I haven't seen anything mentioned here about how the processing works
- what happens in between the IR image and the processed depth image
we get. I think some people assume it involves a technique like stereo
vision, which would require that every neighborhood in the pattern can
be discerned from its neighbors. I don't think that's the case.

There are several good puzzles here: how does the kinect perform so
much better than stereo camera rigs, and faster than structured light
systems? Why don't multiple kinects interfere with each other, as
earlier observed? http://groups.google.com/group/openkinect/browse_thread/thread/1ff9b4501db3de05/49a578fce0da02ee

-------

I'v been reading the primesense patent application, as published here
(Jan 2010):
http://www.freepatentsonline.com/20100020078.pdf
Disclaimer: the following is entirely my own writing and it is not
authoritative. I may be completely wrong, and I have no knowledge
other than what's public.


I don't follow the patent 100% but let me give a go at explaining what
I think it says:
The speckle image actually consists of two kinds of light. The dots
(D1) are like little laser pointers. The have roughly the same
brightness no matter how far they are away from the source: D1(z) =
A. There's also a background illumination, an even covering of dark
grey. It acts like a flash light: the light is dimmer the farther away
from the wall it is: D2(z) = 1/z. The tricky optics in the kinect make
these have effectively the same point source. The brightness of each
kind of light decays with distance at a different rate.
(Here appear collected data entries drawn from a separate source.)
-- ==== Sys2Proof/Laws/KeepExec.lean ====
section
/-! SUPPORT. What one command keeps: its next state has the queue that it was given, and canonical stores. One lemma for each
meaning. -/

namespace Sys2Proof.Machine

set_option linter.unusedTactic false
set_option linter.unreachableTactic false

variable {qq : List Instr}

theorem kept_of_next {s t : State} (e : (Host.Outcome.next s : Host.Outcome State Fault Refusal) = .next t) (h : Kept qq s) : Kept qq t := by
  injection e with e
  exact e ▸ h

theorem kept_execColoMirrorPage (ok : Bool) (s : State) (u : State) (e : execColoMirrorPage ok s = .next u) (kq : Kept qq s) : Kept qq u := by
  unfold execColoMirrorPage at e
  refine kept_of_next e ?_
  repeat' (first 
    | (with_reducible assumption) | (with_reducible apply keep_coloMirror) | (intro _) | (with_reducible apply kept_ite) 
    | (split) | (dsimp only))

theorem kept_execColoReservationExtend (s : State) (u : State) (e : execColoReservationExtend s = .next u) (kq : Kept qq s) : Kept qq u := by
  unfold execColoReservationExtend at e
  refine kept_of_next e ?_
  repeat' (first 
    | (with_reducible assumption) | (with_reducible apply keep_coloExtend) | (intro _) | (with_reducible apply kept_ite) 
    | (split) | (dsimp only))

theorem kept_execColoChallengeRead (s : State) (u : State) (e : execColoChallengeRead s = .next u) (kq : Kept qq s) : Kept qq u := by
  unfold execColoChallengeRead at e
  refine kept_of_next e ?_
  repeat' (first 
    | (with_reducible assumption) | (with_reducible apply keep_coloChallenge) | (intro _) | (with_reducible apply kept_ite) 
    | (split) | (dsimp only))

theorem kept_execColoLockoutEnd (s : State) (u : State) (e : execColoLockoutEnd s = .next u) (kq : Kept qq s) : Kept qq u := by
  unfold execColoLockoutEnd at e
  refine kept_of_next e ?_
  repeat' (first 
    | (with_reducible assumption) | (with_reducible apply keep_coloUnlock) | (intro _) | (with_reducible apply kept_ite) 
    | (split) | (dsimp only))

theorem kept_execReamAlloc (id : ReamId) (use : Fin 9) (n : Nat) (s : State) (u : State) (e : execReamAlloc id use n s = .next u) (kq : Kept qq s) : Kept qq u := by
  unfold execReamAlloc at e
  refine kept_of_next e ?_
  repeat' (first 
    | (with_reducible assumption) | (with_reducible apply keep_alloc) | (intro _) 
    | (with_reducible refine kept_snd (r := alloc _ _ _ _ _ ) (by assumption) ?_) | (with_reducible apply kept_ite) | (split) 
    | (dsimp only))

theorem kept_execReamShare (id : ReamId) (h : W32) (s : State) (u : State) (e : execReamShare id h s = .next u) (kq : Kept qq s) : Kept qq u := by
  unfold execReamShare at e
  refine kept_of_next e ?_
  repeat' (first 
    | (with_reducible assumption) | (with_reducible apply keep_share) | (intro _) | (with_reducible apply kept_ite) | (split) 
    | (dsimp only))

theorem kept_execReamRelease (id : ReamId) (h : W32) (s : State) (u : State) (e : execReamRelease id h s = .next u) (kq : Kept qq s) : Kept qq u := by
  unfold execReamRelease at e
  refine kept_of_next e ?_
  repeat' (first 
    | (with_reducible assumption) | (with_reducible apply keep_release) | (intro _) | (with_reducible apply kept_ite) | (split) 
    | (dsimp only))

theorem kept_execReamFree (id : ReamId) (h : W32) (s : State) (u : State) (e : execReamFree id h s = .next u) (kq : Kept qq s) : Kept qq u := by
  unfold execReamFree at e
  refine kept_of_next e ?_
  repeat' (first 
    | (with_reducible assumption) | (with_reducible apply keep_freeBuf) | (intro _) | (with_reducible apply kept_ite) | (split) 
    | (dsimp only))

theorem kept_execReamGive (id : ReamId) (h : W32) (dst : ReamId) (s : State) (u : State) (e : execReamGive id h dst s = .next u) (kq : Kept qq s) : Kept qq u := by
  unfold execReamGive at e
  refine kept_of_next e ?_
  repeat' (first 
    | (with_reducible assumption) | (with_reducible apply keep_give) | (intro _) | (with_reducible apply kept_ite) | (split) 
    | (dsimp only))

theorem kept_execReamRefill (pool : PoolId) (s : State) (u : State) (e : execReamRefill pool s = .next u) (kq : Kept qq s) : Kept qq u := by
  unfold execReamRefill at e
  refine kept_of_next e ?_
  repeat' (first 
    | (with_reducible assumption) | (with_reducible apply keep_refill) | (intro _) | (with_reducible apply kept_ite) | (split) 
    | (dsimp only))

theorem kept_execReamSpill (pool : PoolId) (s : State) (u : State) (e : execReamSpill pool s = .next u) (kq : Kept qq s) : Kept qq u := by
  unfold execReamSpill at e
  refine kept_of_next e ?_
  repeat' (first 
    | (with_reducible assumption) | (with_reducible apply keep_spill) | (intro _) | (with_reducible apply kept_ite) | (split) 
    | (dsimp only))

theorem kept_execReamAuditDone (pool : PoolId) (s : State) (u : State) (e : execReamAuditDone pool s = .next u) (kq : Kept qq s) : Kept qq u := by
  unfold execReamAuditDone at e
  refine kept_of_next e ?_
  repeat' (first 
    | (with_reducible assumption) | (with_reducible apply keep_auditDone) | (intro _) | (with_reducible apply kept_ite) | (split) 
    | (dsimp only))

theorem kept_execReamChannelReclaim (n : Ch) (s : State) (u : State) (e : execReamChannelReclaim n s = .next u) (kq : Kept qq s) : Kept qq u := by
  unfold execReamChannelReclaim at e
  refine kept_of_next e ?_
  repeat' (first 
    | (with_reducible assumption) | (with_reducible apply keep_reclaim) | (intro _) | (with_reducible apply kept_ite) | (split) 
    | (dsimp only))

theorem kept_execCacheFill (nsid line fillId : Nat) (blks : List (Nat × Block)) (s : State) (u : State) (e : execCacheFill nsid line fillId blks s = .next u) (kq : Kept qq s) : Kept qq u := by
  unfold execCacheFill at e
  refine kept_of_next e ?_
  repeat' (first 
    | (with_reducible assumption) | (with_reducible apply keep_cacheFill) | (intro _) | (with_reducible apply kept_ite) | (split) 
    | (dsimp only))

theorem kept_execCacheOfferDecided (sn way : Nat) (accepted : Bool) (s : State) (u : State) (e : execCacheOfferDecided sn way accepted s = .next u) (kq : Kept qq s) : Kept qq u := by
  unfold execCacheOfferDecided at e
  refine kept_of_next e ?_
  repeat' (first 
    | (with_reducible assumption) | (with_reducible apply keep_offerEnd) | (intro _) | (with_reducible apply kept_ite) | (split) 
    | (dsimp only))

theorem kept_execCacheOfferTimeout (sn way : Nat) (s : State) (u : State) (e : execCacheOfferTimeout sn way s = .next u) (kq : Kept qq s) : Kept qq u := by
  unfold execCacheOfferTimeout at e
  refine kept_of_next e ?_
  repeat' (first 
    | (with_reducible assumption) | (with_reducible apply keep_offerEnd) | (intro _) | (with_reducible apply kept_ite) | (split) 
    | (dsimp only))

theorem kept_execFabricStarvePromote (s : State) (u : State) (e : execFabricStarvePromote s = .next u) (kq : Kept qq s) : Kept qq u := by
  unfold execFabricStarvePromote at e
  refine kept_of_next e ?_
  repeat' (first 
    | (with_reducible assumption) | (with_reducible apply keep_inc) | (intro _) | (with_reducible apply kept_ite) | (split) 
    | (dsimp only))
In general, the the brightness of each pixel P observing a point
(x,y,z) depends on the amount of light hitting the object, the
direction of the light source, and the surface properties at that
point. In the case of the kinect, a narrow band filter on the camera
means the only observable light striking the object comes from the two
sources D1, D2, which both share the same point of origin. Under these
conditions, the contributions from the two light sources simply add
up.

So, consider a small patch from an IR image, and assume that the
surface is uniform here:
+ + + +
+ + o + Where o is a 'dot' and
+ + + + + is 'background'

Then the brightness of the dot pixel is Pd = Rd * (D1 + D2) = r(A + 1/
z), where r is an unknown parameter depending on the surface. The
brightness of the background pixel is Pb = r D2 =r / z, where Rd
depends on the surface of the other point.

You can determine the distance z without needing to know r:
z = Pd / (A Pb)

In direct terms, to find depth from an IR image, do this:
Find a really bright pixel. It's a dot.
Find a really dark pixel very near the dot. It's background.
Divide them. Now you know z.

---------------------------------

Implications:
- It isn't necessary to correspond a patch in the image to a specific
patch in the projected pattern. All that maters is a dot, and the dark
area around a dot.

- Shadows look the same to the kinect as infinitely far away points.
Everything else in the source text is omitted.